3. The Alien Enemy Act, construed as permitting resort to the courts only to challenge its validity and construction, and to raise questions of the existence of a "declared war" and of alien enemy status, does not violate the Bill of lights of the Federal Constitution.
4. The fact that hearings are utilized by the Executive to secure an informed basis for the exercise of the summary power conferred by the Act does not empower the courts to retry such hearings, nor does it make the withholding of such power from the courts a denial of due process.
Hmmm...looks like paragraph 3 above may be something to look into it.

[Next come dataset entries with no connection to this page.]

-- ==== Sys2Proof/Machine/Dispatch.lean ====
section
/-! DEFINITION. The dispatch: one arm per operation, each one call of its meaning. -/

namespace Sys2Proof.Machine

open Sys2Proof

def exec (i : Instr) (s : State) : Host.Outcome State Fault Refusal :=
  match i with
  | .init => Sys2Proof.Machine.execInit s
  | .render => Sys2Proof.Machine.execRender s
  | .flush => Sys2Proof.Machine.execFlush s
  | .close => Sys2Proof.Machine.execClose s
  | .resetPanel => Sys2Proof.Machine.execResetPanel s
  | .waitBusy stage timeout => Sys2Proof.Machine.execWaitBusy stage timeout s
  | .writeCmd byte => Sys2Proof.Machine.execWriteCmd byte s
  | .writeData byte => Sys2Proof.Machine.execWriteData byte s
  | .writeBuffer => Sys2Proof.Machine.execWriteBuffer s
  | .initSeq => Sys2Proof.Machine.execInitSeq s
  | .turnOnDisplay => Sys2Proof.Machine.execTurnOnDisplay s
  | .fbClear color => Sys2Proof.Machine.execFbClear color s
  | .fbGet x y => Sys2Proof.Machine.execFbGet x y s
  | .fbSet x y c => Sys2Proof.Machine.execFbSet x y c s
  | .rotate => Sys2Proof.Machine.execRotate s
  | .quantize r g b => Sys2Proof.Machine.execQuantize r g b s
  | .matchColor r g b => Sys2Proof.Machine.execMatchColor r g b s
  | .dither r g b => Sys2Proof.Machine.execDither r g b s
  | .mapPixel r g b => Sys2Proof.Machine.execMapPixel r g b s
  | .orient x y t => Sys2Proof.Machine.execOrient x y t s
  | .autoDetect => Sys2Proof.Machine.execAutoDetect s
  | .resolveOpts => Sys2Proof.Machine.execResolveOpts s

end Sys2Proof.Machine
end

Yes, for support for Trump's position.
We are in a declared war. The War on Terror. These were enemy combatants recognized as belonging to a terrorist organization.
I think you are one step ahead of yourself. The president via executive order has now declared cartels 'terrorists.' But I don't think they are the same terrorists as those under the global war on terror and I don't see in any of the filings made by the govt that they are treating TdA members as enemy combatants. If that was the case, they wouldn't be transferred to El Salvador but to Guantanamo or similar military bases under US Jurisdiction.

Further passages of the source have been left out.